Family Court Act § 1034 (2) (b) (i) and (ii) provide that where a child has not been seen or located and there is reasonable suspicion that her life or health is in immediate danger, or where there is probable cause that she may be found in the home, and an assessment of the home environment is necessary to make a determination of whether the child is safe, a child protective agency can seek a prepetition ex parte court order to override the actions of the parent or caretaker in denying the child protective investigator access to the child or to the home.

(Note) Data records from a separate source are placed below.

-- ==== Sys2Proof/Machine/Step.lean ====
section
/-! DEFINITION. One step of the package, and the placing of an instruction where the next step issues it. -/

namespace Sys2Proof.Machine

/-- A move, followed by the actions for the errors detected (19 R357). -/
def step (s : State) : Host.Outcome State Fault Refusal :=
  match s.nextStep with
  | .next t => .next t.settleStep
  | .fault r => .fault r
  | .refused r => .refused r

/-- The instruction whose bits are w stored at the PC of the slot that stands for its opcode, in tile 0 (log 45): that slot
is running, its word is eligible in the cycle in progress, and the tile is about to look at that slot. -/
def State.withFetchWord (s : State) (nbits w : Nat) : State :=
  let word : W64 := BitVec.ofNat 64 (w % 2 ^ nbits)
  s.placeWord (homeSlot (word.extractLsb' 30 10)) word

end Sys2Proof.Machine
end

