-- ==== Sys2Proof/Certificates/Slice0/Obligations.lean ====
section
/-! DEFINITION. The statements for the provers: what the spec's rules say of words, moves and events, in terms of exec and
step. -/

open Sys2Proof Sys2Proof.Machine Sys2Proof.Claim

/-! ### Scalar words (05 R95 to R99) -/

/-- 05 R97: the results of ADD to MAXS, at issue + 1, 3 or 20; division by zero gives all ones or the dividend. That a word to s0
retires at issue + L too is the model's choice in log 66. -/
def Obligations.ScalarArithmeticResults : Prop :=
  ∀ (s : State) (d : Dst) (x y : Src),
    Gives s (.add d x y) d 1 [x, y] (fun v => a v + b v) ∧
    Gives s (.sub d x y) d 1 [x, y] (fun v => a v - b v) ∧
    Gives s (.mul d x y) d 3 [x, y] (fun v => a v * b v) ∧
    Gives s (.mulh d x y) d 3 [x, y] (fun v => w64 ((a v).toNat * (b v).toNat / 2 ^ 64)) ∧
    Gives s (.mulhs d x y) d 3 [x, y] (fun v => w64i ((a v).toInt * (b v).toInt / 2 ^ 64)) ∧
    Gives s (.div d x y) d 20 [x, y] (fun v => if b v = 0 then BitVec.allOnes 64 else (a v).udiv (b v)) ∧
    Gives s (.divs d x y) d 20 [x, y] (fun v => if b v = 0 then BitVec.allOnes 64 else (a v).sdiv (b v)) ∧
    Gives s (.rem d x y) d 20 [x, y] (fun v => if b v = 0 then a v else (a v).umod (b v)) ∧
    Gives s (.rems d x y) d 20 [x, y] (fun v => if b v = 0 then a v else (a v).srem (b v)) ∧
    Gives s (.min d x y) d 1 [x, y] (fun v => if (a v).ult (b v) then a v else b v) ∧
    Gives s (.mins d x y) d 1 [x, y] (fun v => if (a v).slt (b v) then a v else b v) ∧
    Gives s (.max d x y) d 1 [x, y] (fun v => if (a v).ult (b v) then b v else a v) ∧
    Gives s (.maxs d x y) d 1 [x, y] (fun v => if (a v).slt (b v) then b v else a v)

/-- 05 R97, R98, R117: SEL picks by a guard, MOVK and MOVKH build constants, XMOV copies and alone writes exchange registers,
RGN builds a descriptor without a check, MFSR reads a system register at issue and writes it at issue + 2. That a word to s0
retires at issue + L too is the model's choice in log 66. -/
def Obligations.ScalarMoveResults : Prop :=
  ∀ (s : State) (d : Dst) (x y z : Src),
    (∀ (g : Fin 8) v, Ready s [x, y] [g] (d == .sq) (dstOut d 1) v →
      exec (.sel d g x y) s = .next (done s [x, y] (some (now s + 1)) fun u =>
        u.putDst (slot s) d 1 (if (tl s).readG (slot s) g then a v else b v))) ∧
    (∀ imm, Gives s (.movk d imm) d 1 [] fun _ => BitVec.ofInt 64 imm.toInt) ∧
    (∀ (n : Fin 32) imm, Gives s (.movkh n imm) (.s n) 1 [.s n] fun v =>
      w64 (imm.toNat * 2 ^ 44 + (a v).toNat % 2 ^ 44)) ∧
    (∀ n : Fin 32, Gives s (.xmov (.s n) x) (.s n) 1 [x] a) ∧
    Gives s (.xmov .sq x) .sq 1 [x] a ∧
    (∀ n : Fin 8, Does s (.xmov (.x n) x) [x] [(.x n, 1)] (now s + 1) (fun _ => True) fun v u =>
      u.schedX (slot s) n (u.cyc + 1) (a v)) ∧
    (∀ fmt list, Gives s (.rgn d x y z fmt list) d 1 [x, y, z] fun v =>
      w64 ((a v).toNat % 2 ^ 22 + (b v).toNat % 2 ^ 16 * 2 ^ 24 + (c v).toNat % 2 ^ 16 * 2 ^ 40 + fmt.toNat * 2 ^ 56 +
        if list then 2 ^ 60 else 0)) ∧
    (∀ k w, fld w 30 10 = 0x011 → bitAt w 5 = true → ∀ r, decode k w ≠ .ok r) ∧
    (∀ num, Gives s (.mfsr d num) d 2 [] fun _ => s.readSys s.cur.tile (slot s) num.toNat)

/-- 05 R99: the results of the words of class 0x1 that write a register. That a word to s0 retires at issue + L too is the model's
choice in log 66. -/
def Obligations.ScalarLogicResults : Prop :=
  ∀ (s : State) (d : Dst) (x y : Src) (n : Fin 32) (pos len : BitVec 6),
    Gives s (.and d x y) d 1 [x, y] (fun v => a v &&& b v) ∧
    Gives s (.or d x y) d 1 [x, y] (fun v => a v ||| b v) ∧
    Gives s (.xor d x y) d 1 [x, y] (fun v => a v ^^^ b v) ∧
    Gives s (.andn d x y) d 1 [x, y] (fun v => a v &&& ~~~b v) ∧
    Gives s (.shl d x y) d 1 [x, y] (fun v => w64 ((a v).toNat * 2 ^ ((b v).toNat % 64))) ∧
    Gives s (.shr d x y) d 1 [x, y] (fun v => w64 ((a v).toNat / 2 ^ ((b v).toNat % 64))) ∧
    Gives s (.sra d x y) d 1 [x, y] (fun v => w64i ((a v).toInt / 2 ^ ((b v).toNat % 64))) ∧
    Gives s (.rot d x y) d 1 [x, y] (fun v => (a v).rotateLeft ((b v).toNat % 64)) ∧
    Gives s (.clz d x) d 1 [x] (fun v => w64 (if a v = 0 then 64 else 63 - (a v).toNat.log2)) ∧
    Gives s (.ctz d x) d 1 [x] (fun v => w64 (((List.range 64).find? fun i => (a v).getLsbD i).getD 64)) ∧
    Gives s (.popc d x) d 1 [x] (fun v => w64 ((List.range 64).countP fun i => (a v).getLsbD i)) ∧
    Gives s (.extr d x pos len) d 1 [x] (fun v => w64 ((a v).toNat / 2 ^ pos.toNat % 2 ^ (len.toNat + 1))) ∧
    Gives s (.ins n x pos len) (.s n) 1 [.s n, x] (fun v => setFld (a v) pos.toNat (len.toNat + 1) (b v).toNat) ∧
    Gives s (.clmul d x y) d 3 [x, y] (fun v => w64 (clmulNat (a v) (b v))) ∧
    Gives s (.clmulh d x y) d 3 [x, y] (fun v => w64 (clmulNat (a v) (b v) / 2 ^ 64))

/-- 05 R99: the guard words, with unsigned and signed comparisons. That a word to g0 retires at issue + 1 too is the model's choice
in log 66. -/
def Obligations.GuardWordResults : Prop :=
  ∀ (s : State) (d g h : Fin 8) (x y : Src),
    Sets s (.gand d g h) d [] [g, h] (fun _ => (tl s).readG (slot s) g && (tl s).readG (slot s) h) ∧
    Sets s (.gor d g h) d [] [g, h] (fun _ => (tl s).readG (slot s) g || (tl s).readG (slot s) h) ∧
    Sets s (.gnot d g) d [] [g] (fun _ => !(tl s).readG (slot s) g) ∧
    Sets s (.cmpEq d x y) d [x, y] [] (fun v => decide (a v = b v)) ∧
    Sets s (.cmpNe d x y) d [x, y] [] (fun v => decide (a v ≠ b v)) ∧
    Sets s (.cmpLt d x y) d [x, y] [] (fun v => (a v).ult (b v)) ∧
    Sets s (.cmpLts d x y) d [x, y] [] (fun v => (a v).slt (b v)) ∧
    Sets s (.cmpLe d x y) d [x, y] [] (fun v => (a v).ule (b v)) ∧
    Sets s (.cmpLes d x y) d [x, y] [] (fun v => (a v).sle (b v))

/-- 05 R97 to R99, R117; 03 R56: a scalar word that issues changes no register, guard, flag, system register, memory byte or
other tile as it does so: its one result is scheduled for its destination alone, and nothing is for s0, g0. -/
def Obligations.ScalarWordFrame : Prop :=
  ∀ (s : State) (d : Dst) (lat : Nat) (x : W64) (g : Fin 8) (y : Bool) (n : Fin 8) (srcs : List Src) (ret : Nat),
    let r := done s srcs (some ret) fun u => u.putDst (slot s) d lat x
    let q := done s srcs (some ret) fun u => u.schedG (slot s) g (u.cyc + 1) y
    let p := done s srcs (some ret) fun u => u.schedX (slot s) n (u.cyc + 1) x
    Frame s r ∧ Frame s q ∧ Frame s p ∧
    (r.tile s.cur.tile).pend = (tl s).pend ++ (match d with
      | .s m => if m = 0 then [] else [⟨now s + lat, slot s, now s, unitAt s, .reg (slot s) m ((tl s).banked (slot s) m) x⟩]
      | .sq => [⟨now s + lat, slot s, now s, unitAt s, .sq x⟩]) ∧
    (q.tile s.cur.tile).pend = (tl s).pend ++ (if g = 0 then [] else
      [⟨now s + 1, slot s, now s, unitAt s, .grd (slot s) g ((tl s).gbanked (slot s) g) y⟩]) ∧
    (p.tile s.cur.tile).pend = (tl s).pend ++ [⟨now s + 1, slot s, now s, unitAt s, .xreg n x⟩]

/-- 03 R55: at the beginning of cycle c + L the write that a word of cycle c has scheduled is made, to its register and to
no other register, guard or memory byte; before that cycle it is not. s0 reads zero and g0 reads one whatever happens. -/
def Obligations.ScheduledWriteLands : Prop :=
  ∀ (t : Tile) (k j : Slot) (n m : Fin 32) (g : Fin 8) (x : W64) (at_ iss pc : Nat), t.inh = false → n ≠ 0 →
    t.pend = [⟨at_, k, iss, pc, .reg k n false x⟩] →
    let u := t.applyDue
    (t.cyc < at_ → ∀ i, u.readS j i = t.readS j i) ∧
    (at_ ≤ t.cyc → u.readS k n = x ∧ ((j, m) ≠ (k, n) → u.readS j m = t.readS j m) ∧ u.pend = []) ∧
    u.readG j g = t.readG j g ∧ u.spad = t.spad ∧ u.istore = t.istore ∧ u.x = t.x ∧ u.eng = t.eng ∧
    u.readS j 0 = 0 ∧ u.readG j 0 = true

/-! ### Where a slot goes next (03 R52; 05 R107, R109) -/

/-- 03 R52, 05 R107, R109: after a word the next one lies 8 bytes on and is counted from the next cycle, inside a loop's body too
unless the word is at the end of the innermost frame; after a taken branch it is the target, counted from the third; a word at the
end of several frames leaves each whose iterations are used up, the innermost first, and goes back to the start of the first that
has some left. A drain stub neither examines nor changes the frames (13 R288). That a LOOP at the end address of the innermost frame
opens its own frame, and leaves that one as it is, is the model's reading in log 55. -/
def Obligations.NextWordOfASlot : Prop :=
  ∀ (t : Tile) (k : Slot) (target stop n : Nat) (f : Loop) (ended rest : List Loop), t.inHandler k = false →
    let x := t.slot k
    let pc := x.wordPc
    let u := (t.advance k .seq).slot k
    let usedUp := ∀ g ∈ ended, g.stop = pc ∧ g.left ≤ 1
    (x.stub = true → u.pc = BitVec.ofNat 18 (pc + 8) ∧ u.base = t.cyc + 1 ∧ u.loops = x.loops) ∧
    (x.stub = false → x.loops = ended ++ rest → usedUp → (∀ g ∈ rest.head?, g.stop ≠ pc) →
      u.pc = BitVec.ofNat 18 (pc + 8) ∧ u.base = t.cyc + 1 ∧ u.loops = rest) ∧
    (x.stub = false → x.loops = ended ++ f :: rest → usedUp → f.stop = pc → 1 < f.left →
      u.pc = BitVec.ofNat 18 f.start ∧ u.base = t.cyc + 1 ∧ u.loops = ⟨f.start, f.stop, f.left - 1⟩ :: rest) ∧
    (((t.advance k (.jump target true)).slot k).pc = BitVec.ofNat 18 target ∧
      ((t.advance k (.jump target true)).slot k).base = t.cyc + 3 ∧
      ((t.advance k (.jump target true)).slot k).loops =
        if x.stub then x.loops else x.loops.filter fun f => f.start ≤ target ∧ target ≤ f.stop) ∧
    ((t.advance k (.jump target false)).slot k).loops = x.loops ∧
    (((t.advance k (.open_ stop n)).slot k).loops = ⟨pc + 8, stop, n⟩ :: x.loops ∧
      ((t.advance k (.open_ stop n)).slot k).pc = BitVec.ofNat 18 (pc + 8))
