/-! ### Tile.countMove -/

@[simp] theorem Tile.countMove_cyc (t : Tile) (code slot n : Nat) : (t.countMove code slot n).cyc = t.cyc := by
  unfold Tile.countMove; split <;> rfl
@[simp] theorem Tile.countMove_phase (t : Tile) (code slot n : Nat) : (t.countMove code slot n).phase = t.phase := by
  unfold Tile.countMove; split <;> rfl
@[simp] theorem Tile.countMove_sc (t : Tile) (code slot n : Nat) : (t.countMove code slot n).sc = t.sc := by
  unfold Tile.countMove; split <;> rfl
@[simp] theorem Tile.countMove_sa (t : Tile) (code slot n : Nat) : (t.countMove code slot n).sa = t.sa := by
  unfold Tile.countMove; split <;> rfl
@[simp] theorem Tile.countMove_sv (t : Tile) (code slot n : Nat) : (t.countMove code slot n).sv = t.sv := by
  unfold Tile.countMove; split <;> rfl
@[simp] theorem Tile.countMove_sm (t : Tile) (code slot n : Nat) : (t.countMove code slot n).sm = t.sm := by
  unfold Tile.countMove; split <;> rfl
@[simp] theorem Tile.countMove_x (t : Tile) (code slot n : Nat) : (t.countMove code slot n).x = t.x := by
  unfold Tile.countMove; split <;> rfl
@[simp] theorem Tile.countMove_hs (t : Tile) (code slot n : Nat) : (t.countMove code slot n).hs = t.hs := by
  unfold Tile.countMove; split <;> rfl
@[simp] theorem Tile.countMove_hg (t : Tile) (code slot n : Nat) : (t.countMove code slot n).hg = t.hg := by
  unfold Tile.countMove; split <;> rfl
@[simp] theorem Tile.countMove_istore (t : Tile) (code slot n : Nat) : (t.countMove code slot n).istore = t.istore := by
  unfold Tile.countMove; split <;> rfl
@[simp] theorem Tile.countMove_istOld (t : Tile) (code slot n : Nat) : (t.countMove code slot n).istOld = t.istOld := by
  unfold Tile.countMove; split <;> rfl
@[simp] theorem Tile.countMove_oldNow (t : Tile) (code slot n : Nat) : (t.countMove code slot n).oldNow = t.oldNow := by
  unfold Tile.countMove; split <;> rfl
@[simp] theorem Tile.countMove_spad (t : Tile) (code slot n : Nat) : (t.countMove code slot n).spad = t.spad := by
  unfold Tile.countMove; split <;> rfl
@[simp] theorem Tile.countMove_bfmt (t : Tile) (code slot n : Nat) : (t.countMove code slot n).bfmt = t.bfmt := by
  unfold Tile.countMove; split <;> rfl
@[simp] theorem Tile.countMove_bscl (t : Tile) (code slot n : Nat) : (t.countMove code slot n).bscl = t.bscl := by
  unfold Tile.countMove; split <;> rfl
@[simp] theorem Tile.countMove_tcfg (t : Tile) (code slot n : Nat) : (t.countMove code slot n).tcfg = t.tcfg := by
  unfold Tile.countMove; split <;> rfl
@[simp] theorem Tile.countMove_trapc (t : Tile) (code slot n : Nat) : (t.countMove code slot n).trapc = t.trapc := by
  unfold Tile.countMove; split <;> rfl
@[simp] theorem Tile.countMove_trappc (t : Tile) (code slot n : Nat) : (t.countMove code slot n).trappc = t.trappc := by
  unfold Tile.countMove; split <;> rfl
@[simp] theorem Tile.countMove_trapv (t : Tile) (code slot n : Nat) : (t.countMove code slot n).trapv = t.trapv := by
  unfold Tile.countMove; split <;> rfl
@[simp] theorem Tile.countMove_flags (t : Tile) (code slot n : Nat) : (t.countMove code slot n).flags = t.flags := by
  unfold Tile.countMove; split <;> rfl
@[simp] theorem Tile.countMove_inh (t : Tile) (code slot n : Nat) : (t.countMove code slot n).inh = t.inh := by
  unfold Tile.countMove; split <;> rfl
@[simp] theorem Tile.countMove_srseed (t : Tile) (code slot n : Nat) : (t.countMove code slot n).srseed = t.srseed := by
  unfold Tile.countMove; split <;> rfl
@[simp] theorem Tile.countMove_sevm (t : Tile) (code slot n : Nat) : (t.countMove code slot n).sevm = t.sevm := by
  unfold Tile.countMove; split <;> rfl
@[simp] theorem Tile.countMove_drnTab (t : Tile) (code slot n : Nat) : (t.countMove code slot n).drnTab = t.drnTab := by
  unfold Tile.countMove; split <;> rfl
@[simp] theorem Tile.countMove_cntsel (t : Tile) (code slot n : Nat) : (t.countMove code slot n).cntsel = t.cntsel := by
  unfold Tile.countMove; split <;> rfl
@[simp] theorem Tile.countMove_past (t : Tile) (code slot n : Nat) : (t.countMove code slot n).past = t.past := by
  unfold Tile.countMove; split <;> rfl
@[simp] theorem Tile.countMove_task (t : Tile) (code slot n : Nat) : (t.countMove code slot n).task = t.task := by
  unfold Tile.countMove; split <;> rfl
@[simp] theorem Tile.countMove_owner (t : Tile) (code slot n : Nat) : (t.countMove code slot n).owner = t.owner := by
  unfold Tile.countMove; split <;> rfl
@[simp] theorem Tile.countMove_iclrs (t : Tile) (code slot n : Nat) : (t.countMove code slot n).iclrs = t.iclrs := by
  unfold Tile.countMove; split <;> rfl
@[simp] theorem Tile.countMove_nowV (t : Tile) (code slot n : Nat) : (t.countMove code slot n).nowV = t.nowV := by
  unfold Tile.countMove; split <;> rfl
@[simp] theorem Tile.countMove_nowM (t : Tile) (code slot n : Nat) : (t.countMove code slot n).nowM = t.nowM := by
  unfold Tile.countMove; split <;> rfl
@[simp] theorem Tile.countMove_nowC (t : Tile) (code slot n : Nat) : (t.countMove code slot n).nowC = t.nowC := by
  unfold Tile.countMove; split <;> rfl
@[simp] theorem Tile.countMove_pend (t : Tile) (code slot n : Nat) : (t.countMove code slot n).pend = t.pend := by
  unfold Tile.countMove; split <;> rfl
@[simp] theorem Tile.countMove_board (t : Tile) (code slot n : Nat) : (t.countMove code slot n).board = t.board := by
  unfold Tile.countMove; split <;> rfl
@[simp] theorem Tile.countMove_reserved (t : Tile) (code slot n : Nat) : (t.countMove code slot n).reserved = t.reserved := by
  unfold Tile.countMove; split <;> rfl
@[simp] theorem Tile.countMove_eoc (t : Tile) (code slot n : Nat) : (t.countMove code slot n).eoc = t.eoc := by
  unfold Tile.countMove; split <;> rfl
@[simp] theorem Tile.countMove_toks (t : Tile) (code slot n : Nat) : (t.countMove code slot n).toks = t.toks := by
  unfold Tile.countMove; split <;> rfl
@[simp] theorem Tile.countMove_tpush (t : Tile) (code slot n : Nat) : (t.countMove code slot n).tpush = t.tpush := by
  unfold Tile.countMove; split <;> rfl
@[simp] theorem Tile.countMove_vjobs (t : Tile) (code slot n : Nat) : (t.countMove code slot n).vjobs = t.vjobs := by
  unfold Tile.countMove; split <;> rfl
@[simp] theorem Tile.countMove_vFree (t : Tile) (code slot n : Nat) : (t.countMove code slot n).vFree = t.vFree := by
  unfold Tile.countMove; split <;> rfl
@[simp] theorem Tile.countMove_eng (t : Tile) (code slot n : Nat) : (t.countMove code slot n).eng = t.eng := by
  unfold Tile.countMove; split <;> rfl
@[simp] theorem Tile.countMove_trapT (t : Tile) (code slot n : Nat) : (t.countMove code slot n).trapT = t.trapT := by
  unfold Tile.countMove; split <;> rfl
@[simp] theorem Tile.countMove_heldC (t : Tile) (code slot n : Nat) : (t.countMove code slot n).heldC = t.heldC := by
  unfold Tile.countMove; split <;> rfl
@[simp] theorem Tile.countMove_hEnded (t : Tile) (code slot n : Nat) : (t.countMove code slot n).hEnded = t.hEnded := by
  unfold Tile.countMove; split <;> rfl
@[simp] theorem Tile.countMove_double (t : Tile) (code slot n : Nat) : (t.countMove code slot n).double = t.double := by
  unfold Tile.countMove; split <;> rfl
@[simp] theorem Tile.countMove_hold (t : Tile) (code slot n : Nat) : (t.countMove code slot n).hold = t.hold := by
  unfold Tile.countMove; split <;> rfl
@[simp] theorem Tile.countMove_killed (t : Tile) (code slot n : Nat) : (t.countMove code slot n).killed = t.killed := by
  unfold Tile.countMove; split <;> rfl
@[simp] theorem Tile.countMove_bundle (t : Tile) (code slot n : Nat) : (t.countMove code slot n).bundle = t.bundle := by
  unfold Tile.countMove; split <;> rfl
@[simp] theorem Tile.countMove_evs (t : Tile) (code slot n : Nat) : (t.countMove code slot n).evs = t.evs := by
  unfold Tile.countMove; split <;> rfl
@[simp] theorem Tile.countMove_bars (t : Tile) (code slot n : Nat) : (t.countMove code slot n).bars = t.bars := by
  unfold Tile.countMove; split <;> rfl
@[simp] theorem Tile.countMove_muts (t : Tile) (code slot n : Nat) : (t.countMove code slot n).muts = t.muts := by
  unfold Tile.countMove; split <;> rfl
@[simp] theorem Tile.countMove_sems (t : Tile) (code slot n : Nat) : (t.countMove code slot n).sems = t.sems := by
  unfold Tile.countMove; split <;> rfl
@[simp] theorem Tile.countMove_ctrs (t : Tile) (code slot n : Nat) : (t.countMove code slot n).ctrs = t.ctrs := by
  unfold Tile.countMove; split <;> rfl
@[simp] theorem Tile.countMove_bcbs (t : Tile) (code slot n : Nat) : (t.countMove code slot n).bcbs = t.bcbs := by
  unfold Tile.countMove; split <;> rfl
@[simp] theorem Tile.countMove_ents (t : Tile) (code slot n : Nat) : (t.countMove code slot n).ents = t.ents := by
  unfold Tile.countMove; split <;> rfl
@[simp] theorem Tile.countMove_laq (t : Tile) (code slot n : Nat) : (t.countMove code slot n).laq = t.laq := by
  unfold Tile.countMove; split <;> rfl
@[simp] theorem Tile.countMove_saq (t : Tile) (code slot n : Nat) : (t.countMove code slot n).saq = t.saq := by
  unfold Tile.countMove; split <;> rfl
@[simp] theorem Tile.countMove_ahead (t : Tile) (code slot n : Nat) : (t.countMove code slot n).ahead = t.ahead := by
  unfold Tile.countMove; split <;> rfl
@[simp] theorem Tile.countMove_lq (t : Tile) (code slot n : Nat) : (t.countMove code slot n).lq = t.lq := by
  unfold Tile.countMove; split <;> rfl
@[simp] theorem Tile.countMove_sq (t : Tile) (code slot n : Nat) : (t.countMove code slot n).sq = t.sq := by
  unfold Tile.countMove; split <;> rfl
@[simp] theorem Tile.countMove_led (t : Tile) (code slot n : Nat) : (t.countMove code slot n).led = t.led := by
  unfold Tile.countMove; split <;> rfl
@[simp] theorem Tile.countMove_fence (t : Tile) (code slot n : Nat) : (t.countMove code slot n).fence = t.fence := by
  unfold Tile.countMove; split <;> rfl
@[simp] theorem Tile.countMove_used (t : Tile) (code slot n : Nat) : (t.countMove code slot n).used = t.used := by
  unfold Tile.countMove; split <;> rfl
@[simp] theorem Tile.countMove_back (t : Tile) (code slot n : Nat) : (t.countMove code slot n).back = t.back := by
  unfold Tile.countMove; split <;> rfl
@[simp] theorem Tile.countMove_chain (t : Tile) (code slot n : Nat) : (t.countMove code slot n).chain = t.chain := by
  unfold Tile.countMove; split <;> rfl
@[simp] theorem Tile.countMove_async (t : Tile) (code slot n : Nat) : (t.countMove code slot n).async = t.async := by
  unfold Tile.countMove; split <;> rfl
@[simp] theorem Tile.countMove_comm (t : Tile) (code slot n : Nat) : (t.countMove code slot n).comm = t.comm := by
  unfold Tile.countMove; split <;> rfl
@[simp] theorem Tile.countMove_shaped (t : Tile) (code slot n : Nat) : (t.countMove code slot n).shaped = t.shaped := by
  unfold Tile.countMove; split <;> rfl
@[simp] theorem Tile.countMove_tmq (t : Tile) (code slot n : Nat) : (t.countMove code slot n).tmq = t.tmq := by
  unfold Tile.countMove; split <;> rfl
@[simp] theorem Tile.countMove_tlb (t : Tile) (code slot n : Nat) : (t.countMove code slot n).tlb = t.tlb := by
  unfold Tile.countMove; split <;> rfl
@[simp] theorem Tile.countMove_ids (t : Tile) (code slot n : Nat) : (t.countMove code slot n).ids = t.ids := by
  unfold Tile.countMove; split <;> rfl
@[simp] theorem Tile.countMove_inbox (t : Tile) (code slot n : Nat) : (t.countMove code slot n).inbox = t.inbox := by
  unfold Tile.countMove; split <;> rfl
@[simp] theorem Tile.countMove_coll (t : Tile) (code slot n : Nat) : (t.countMove code slot n).coll = t.coll := by
  unfold Tile.countMove; split <;> rfl
@[simp] theorem Tile.countMove_invals (t : Tile) (code slot n : Nat) : (t.countMove code slot n).invals = t.invals := by
  unfold Tile.countMove; split <;> rfl
@[simp] theorem Tile.countMove_qpts (t : Tile) (code slot n : Nat) : (t.countMove code slot n).qpts = t.qpts := by
  unfold Tile.countMove; split <;> rfl
@[simp] theorem Tile.countMove_drn (t : Tile) (code slot n : Nat) : (t.countMove code slot n).drn = t.drn := by
  unfold Tile.countMove; split <;> rfl
@[simp] theorem Tile.countMove_preq (t : Tile) (code slot n : Nat) : (t.countMove code slot n).preq = t.preq := by
  unfold Tile.countMove; split <;> rfl
@[simp] theorem Tile.countMove_boot (t : Tile) (code slot n : Nat) : (t.countMove code slot n).boot = t.boot := by
  unfold Tile.countMove; split <;> rfl
@[simp] theorem Tile.countMove_reqs (t : Tile) (code slot n : Nat) : (t.countMove code slot n).reqs = t.reqs := by
  unfold Tile.countMove; split <;> rfl
@[simp] theorem Tile.countMove_flaws (t : Tile) (code slot n : Nat) : (t.countMove code slot n).flaws = t.flaws := by
  unfold Tile.countMove; split <;> rfl
@[simp] theorem Tile.countMove_wdog (t : Tile) (code slot n : Nat) : (t.countMove code slot n).wdog = t.wdog := by
  unfold Tile.countMove; split <;> rfl
@[simp] theorem Tile.countMove_shaper (t : Tile) (code slot n : Nat) : (t.countMove code slot n).shaper = t.shaper := by
  unfold Tile.countMove; split <;> rfl
@[simp] theorem Tile.countMove_slot (t : Tile) (code slot n : Nat) (k : Slot) : (t.countMove code slot n).slot k = t.slot k := by
  unfold Tile.countMove; split <;> (cases k <;> rfl)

The court also notes Family Court Act § 1034 (2) (c) explicitly sets forth that the procedure for granting an order authorizing a child protective investigator to enter the home of a family under investigation shall be the same as the procedure for search warrants under Criminal Procedure Law. The court reads the inclusion of this requirement as further evidence of the legislative intent to strike a balance among the rights and interests of parents, children and the State. In both instances, the burden of showing that probable cause exists is placed on the State. Furthermore, though probable cause is a flexible term, which by definition deals with probabilities, in the context of an application for a prepetition ex parte court order for access to enter a home in an ongoing child protective investigation, the court must be satisfied that reasonably trustworthy information has been presented to form an objective basis to believe an abused or neglected child will be found on the premises.
Therefore, the instant application for a prepetition ex parte court order seeking entry into the home of the Smith family is required to contain allegations of fact supporting that probable cause exists to believe that an abused child or neglected child or children who are the subject of an SCR report, and to whom petitioner has been denied access, may be found on the premises. Here, however, the application is insufficient and fails to meet the probable cause standard the statute requires for the issuance of an order of entry. Arrest was coming.
The application filed with this court was based on a report to the SCR of “possible domestic violence in the presence of the children.” The application did not, however, include that the SCR report had been made by an anonymous source. The court only learned of this information when it inquired about the identity of the source. This relevant information was not included in petitioner’s application even though the statute requires the court to consider the relationship of the source of the report to the family as well as the ability of the source to observe the allegations contained in the SCR report.
Based on the foregoing, the court finds that petitioner’s application fails to satisfy the requirements set forth in Family Court Act § 1034 for the issuance of a court order of entry into a home subject to an ongoing child protective investigation.
Accordingly, the application is denied in its entirety.